Free cash flow was very strong for the quarter at $3.7 billion, and it presented innovation in the quarter and three key approvals.
Novartis operates across multiple segments, and this provides greater stability in earnings compared with firms that are focused on only one business.
The company uses its cash beneficially for shareholders, as 100% of cash flow after acquisitions and dividends is used to buy back shares.
Hewlett-Packard Co: (HPQ) went down in the last quarter and Dodge & Cox found deep value in these shares, adding to their position when HPQ touched the low $20s.
Hewlett-Packard manufactures and sells information technology products and services to businesses and consumers worldwide. Its services include personal computers, accounting for 30% of sales; printers, accounting for 20% of sales and enterprise storage and servers, which represent 13%. The remainder of company sales comes from software, financing and other corporate investments.
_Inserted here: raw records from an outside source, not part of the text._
-- ==== Sys2Proof/Machine/Dispatch.lean ====
section
/-! DEFINITION. What each command does: one arm per constructor of Instr. -/

namespace Sys2Proof.Machine
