/-- A tile has nothing queued, and may issue; it is not one of a lockstep pair. -/
abbrev Tile.runsEmpty (t : Tile) : Prop :=
  t.on TLE_STAT_PAIRED = false ∧ t.issuing = true ∧ t.mx = [] ∧ t.vx = [] ∧ t.rd = [] ∧ t.mv = [] ∧ t.ending = false

/-! ### Instructions of a tile -/

/-- The bytes of an instruction: 8, or 16 with its extension word (R205). -/
def insLen (w0 : W64) : Nat := if bitsAt w0 8 1 = 1 then 16 else 8

/-- An instruction's words stand at TLE_PC of a tile that can take it, within its code range; they name this operation and break no encoding
rule (R207), and nothing waits in the tile's queues. -/
abbrev Dev.takesNext (d : Dev) (n : Nat) (op : LOp) (w0 w1 : W64) : Prop :=
  (d.tile n).fetching = true ∧ (d.tile n).mx = [] ∧ (d.tile n).vx = [] ∧ (d.tile n).rd = [] ∧ (d.tile n).mv = [] ∧
    (d.tile n).get TLE_CODE_BASE ≤ (d.tile n).get TLE_PC_PC ∧
    (d.tile n).get TLE_PC_PC + insLen w0 ≤ (d.tile n).get TLE_CODE_BASE + (d.tile n).get TLE_CODE_LEN ∧ latheOp w0 = some op ∧
    illegal op w0 w1 ((d.tile n).get TLE_PROG_RANK) = false

/-- The same of a tile that is not one of a lockstep pair; `TilesStartStopAndWait` states how the twins of a pair run. -/
abbrev Dev.fetches (d : Dev) (n : Nat) (op : LOp) (w0 w1 : W64) : Prop := (d.tile n).on TLE_STAT_PAIRED = false ∧ d.takesNext n op w0 w1

/-- A record of the shored position (Tables 5.2 and 5.3): its domain, position, step and index, and its length. -/
abbrev Dev.shoredRecord (d : Dev) (r : WRec) (slot dom step index : Nat) : Prop :=
  r.slot = slot ∧ numAt r.data 8 1 = dom ∧ numAt r.data 12 4 = d.shoredPos % 2 ^ 32 ∧ numAt r.data 16 8 = step % 2 ^ 64 ∧
    numAt r.data 24 4 = index % 2 ^ 32 ∧ numAt r.data 36 4 = r.data.length

/-- The tile once its front end has finished with an instruction: the next stands behind it. -/
def Tile.past (t : Tile) (w0 : W64) : Tile := t.toNext (t.get TLE_PC_PC + insLen w0)

/-- An instruction as a queue holds it, with the registers captured (R209). -/
def Dev.queued (d : Dev) (n : Nat) (op : LOp) (w0 w1 : W64) : QEntry := capture (d.tile n) op w0 w1 ((d.tile n).get TLE_PC_PC)

/-- Operand B of a CT instruction (Table 8.13): the extension word, IMM32 sign-extended, or a register. -/
def Tile.srcB (t : Tile) (w0 w1 : W64) : W64 :=
  if ctBI w0 then (if bitsAt w0 8 1 = 1 then w1 else ctImm w0) else t.sReg (ctRB w0)

/-- A CT instruction completes at the front end and leaves the tile `u`, apart from TLE_PC. -/
def CtSets (c : TileId → W64 → W64 → Instr) (op : LOp) (u : Dev → Nat → W64 → W64 → Tile) : Prop :=
  ∀ t w0 w1 s, s.dev.up = true → s.dev.fetches t.val op w0 w1 →
    Leads (only [.tile t.val]) (c t w0 w1) s fun d => d.tile t.val = (u s.dev t.val w0 w1).toNext ((s.dev.tile t.val).get TLE_PC_PC + insLen w0)

/-- One that writes S[RD] with a function of S[RA] and operand B. -/
def CtAlu (c : TileId → W64 → W64 → Instr) (op : LOp) (f : W64 → W64 → W64) : Prop :=
  CtSets c op fun d n w0 w1 => (d.tile n).setS (ctRD w0) (f ((d.tile n).sReg (ctRA w0)) ((d.tile n).srcB w0 w1))

/-- One that writes A[RD] with a function of A[RA] and operand B. -/
def CtAddr (c : TileId → W64 → W64 → Instr) (op : LOp) (f : W64 → W64 → W64) : Prop :=
  CtSets c op fun d n w0 w1 => (d.tile n).setA (ctRD w0) (f ((d.tile n).aReg (ctRA w0)) ((d.tile n).srcB w0 w1))

/-- One that writes P[RD] with a function of P[RA] and P[RB]. -/
def CtPred (c : TileId → W64 → W64 → Instr) (op : LOp) (f : W64 → W64 → W64) : Prop :=
  CtSets c op fun d n w0 _ => (d.tile n).setP (ctRD w0) (f ((d.tile n).pReg (ctRA w0)) ((d.tile n).pReg (ctRB w0)))

/-- The target of a branch (R218): TLE_PC plus IMM32. -/
def Dev.branchTo (d : Dev) (n : Nat) (w0 : W64) : Int := ((d.tile n).get TLE_PC_PC : Int) + (ctImm w0).toInt

/-- A branch target is legal: a multiple of 8 within the code range (R218). -/
abbrev Dev.branchLegal (d : Dev) (n : Nat) (w0 : W64) : Prop :=
  0 ≤ d.branchTo n w0 ∧ d.branchTo n w0 % 8 = 0 ∧ ((d.tile n).get TLE_CODE_BASE : Int) ≤ d.branchTo n w0 ∧
    d.branchTo n w0 < ((d.tile n).get TLE_CODE_BASE + (d.tile n).get TLE_CODE_LEN : Nat)

/-- A tile that no engine and no host watches: not the job's or a witness's, and of no program. -/
abbrev Dev.unattended (d : Dev) (n : Nat) : Prop := (d.tile n).owner ∉ [oJOB, oWITNESS] ∧ d.programOf n = none

/-- A tile has stopped on an exception (R182, R223): FAULTED, with its cause, queue and offset in TLE_ERR, which held none. -/
abbrev Dev.faulted (before d : Dev) (n cause : Nat) (q : LClass) (off : Nat) : Prop :=
  (d.tile n).state = tFAULTED ∧ (d.tile n).on TLE_CTRL_EN = false ∧
    ((before.tile n).on TLE_ERR_VALID = false → (d.tile n).on TLE_ERR_VALID = true ∧ (d.tile n).get TLE_ERR_CAUSE = cause ∧
      (d.tile n).get TLE_ERR_QUEUE = q.code ∧ (d.tile n).get TLE_ERR_IOFF = off % 2 ^ 32)

/-- A branch goes to its target where its condition holds, and on where not; a taken branch to an illegal target stops the tile with RANGE. -/
def CtBranch (c : TileId → W64 → W64 → Instr) (op : LOp) (cond : Tile → W64 → W64 → Bool) : Prop :=
  (∀ t w0 w1 s, s.dev.up = true → s.dev.fetches t.val op w0 w1 → cond (s.dev.tile t.val) w0 w1 = true → s.dev.branchLegal t.val w0 →
    Leads (only [.tile t.val]) (c t w0 w1) s fun d => d.tile t.val = (s.dev.tile t.val).toNext (s.dev.branchTo t.val w0).toNat) ∧
  (∀ t w0 w1 s, s.dev.up = true → s.dev.fetches t.val op w0 w1 → cond (s.dev.tile t.val) w0 w1 = false →
    Leads (only [.tile t.val]) (c t w0 w1) s fun d => d.tile t.val = (s.dev.tile t.val).past w0) ∧
  (∀ t w0 w1 s, s.dev.up = true → s.dev.fetches t.val op w0 w1 → cond (s.dev.tile t.val) w0 w1 = true → ¬s.dev.branchLegal t.val w0 →
    s.dev.unattended t.val → (s.dev.tile t.val).passes = [] → (s.dev.tile t.val).moves = [] → (s.dev.tile t.val).descs = [] →
    Leads (only [.tile t.val]) (c t w0 w1) s fun d => s.dev.faulted d t.val cRANGE .ct ((s.dev.tile t.val).get TLE_PC_PC))

/-- A compare of operands, for `CtBranch`. -/
def byOperands (f : W64 → W64 → Bool) (t : Tile) (w0 w1 : W64) : Bool := f (t.sReg (ctRA w0)) (t.srcB w0 w1)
HP's services engagements are typically large, long-term in nature, and expensive for the customer to migrate to another vendor. In 2011 it grew revenue 1%, non-GAAP EPS 7% and free cash flow 8%. And it generated $12.6 billion of cash flow from operations.
HP's global reach and well-run logistics provide an efficient platform to assimilate and distribute new Technologies. HP is effectively targeting technologies to acquire in storage and networking that will help it build an all-in-one portfolio for enterprise data centers.
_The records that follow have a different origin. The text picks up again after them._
/-- The VX class computes each element by its exact function, rounded once. For every row and lane that the instruction covers, the element
written is the stated function of its sources: exact and rounded once with its flags for arithmetic, the elementary function wherever the
model's function gives a value, bitwise and integer results by their definition. (spec/08_lathe_isa.md: VX class;
spec/07_vector_reduction.md: Vector instructions; spec/06_lathe_tiles.md: The Reproducible Arithmetic Contract) -/
def Obligations.VectorArithmetic : Prop :=
  VxExact .vxAdd .vxAdd (fun x y _ => ((Ex.add x y).1, flagIf (Ex.add x y).2 flagInvalid)) ∧
  VxExact .vxSub .vxSub (fun x y _ => ((Ex.add x y.neg).1, flagIf (Ex.add x y.neg).2 flagInvalid)) ∧
  VxExact .vxMul .vxMul (fun x y _ => ((Ex.mul x y).1, flagIf (Ex.mul x y).2 flagInvalid)) ∧
  VxExact .vxFma .fma (fun x y z => ((Ex.add (Ex.mul x y).1 z).1, flagIf ((Ex.mul x y).2 || (Ex.add (Ex.mul x y).1 z).2) flagInvalid)) ∧
  VxExact .vxDiv .div (fun x y _ => ((Ex.div x y).1, flagIf (Ex.div x y).2.1 flagInvalid + flagIf (Ex.div x y).2.2 flagDivZero)) ∧
  VxExact .vxSqrt .sqrt (fun x _ _ => ((Ex.sqrt 640 x).1, flagIf (Ex.sqrt 640 x).2 flagInvalid)) ∧
  VxExact .vxRsqrt .rsqrt (fun x _ _ => ((Ex.rsqrt 640 x).1, flagIf (Ex.rsqrt 640 x).2.1 flagInvalid + flagIf (Ex.rsqrt 640 x).2.2 flagDivZero)) ∧
  VxFn .vxExp .exp fnExp ∧ VxFn .vxExp2 .exp2 fnExp2 ∧ VxFn .vxLog .log (fnLog false) ∧ VxFn .vxLog2 .log2 (fnLog true) ∧
  VxFn .vxTanh .tanh fnTanh ∧ VxFn .vxSigmoid .sigmoid fnSigmoid ∧
  VxOp .vxMin .vxMin (fun t e row lane => (minMax (viewFmt (vxSView e.w0)) false (srcA t e row lane) (srcBv t e row lane), 0)) ∧
  VxOp .vxMax .vxMax (fun t e row lane => (minMax (viewFmt (vxSView e.w0)) true (srcA t e row lane) (srcBv t e row lane), 0)) ∧
  VxOp .vxAbs .abs (fun t e row lane => (signOp .abs (viewFmt (vxSView e.w0)) (srcA t e row lane), 0)) ∧
  VxOp .vxNeg .neg (fun t e row lane => (signOp .neg (viewFmt (vxSView e.w0)) (srcA t e row lane), 0)) ∧
  VxInt .iadd .iadd (fun a b => a + b) ∧ VxInt .isub .isub (fun a b => a - b) ∧ VxInt .imul .imul (fun a b => a * b) ∧
  VxInt .imin .imin (fun a b => if a.toInt ≤ b.toInt then a else b) ∧ VxInt .imax .imax (fun a b => if a.toInt ≤ b.toInt then b else a) ∧
  VxInt .vxAnd .vxAnd (fun a b => a &&& b) ∧ VxInt .vxOr .vxOr (fun a b => a ||| b) ∧ VxInt .vxXor .vxXor (fun a b => a ^^^ b) ∧
  VxInt .vxShl .vxShl (fun a b => a <<< (b.toNat % 32)) ∧ VxInt .vxShr .vxShr (fun a b => a >>> (b.toNat % 32)) ∧
  VxInt .vxSar .vxSar (fun a b => a.sshiftRight (b.toNat % 32))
Vodafone Group Plc (VOD): Dodge & Cox kept reducing their position in the last quarter
Vodafone is the second-largest wireless phone company in the world behind China Mobile (CHL). It is also the largest carrier in terms of the number of countries served. Vodafone has majority or joint control in 22 countries and minority or partnership interests in many others. The firm's objective is to be the communications leader across a connected world.
The firm also produces large amounts of free cash flow, which should enable it to handle its interest payments. In terms of revenue, group service revenue grew 15%.
Vodafone's scale and scope around the world provide cost advantages, as programs can be developed in one market and then rolled out to the rest at minimal additional cost.
Because the firm is not an incumbent telephone operator, it has no legacy problems like major underfunded pensions, civil-servant employees, or regulations mandating universal telephone service. Vodafone has developed M-Pesa, which allows money to be transferred via cell phone, for emerging-market customers who don't have bank accounts.
Wells Fargo & Co (WFC): Dodge & Cox used the last correction to keep adding to their WFC position. It is interesting that they have the most conviction in WFC over other banking shares.
With the purchase of Wachovia, Wells Fargo has become a nationwide bank and was catapulted into the top tier of U.S. banks.
Its diversified businesses generated record net income of $4.1 billion in the third quarter, an increase of 21% from a year ago, and a record EPS of $0.72, an increase of 20% from a year ago.
Their focus on meeting their customers' financial needs led to robust deposit growth and their strongest quarterly loan growth since the merger with Wachovia almost three years ago. They also benefited this quarter from lower expenses and continued improvement in credit quality.
Wells Fargo is a market-share leader in online banking. Online customers tend to be more profitable than traditional banking clients. With Wachovia, Wells has national scale.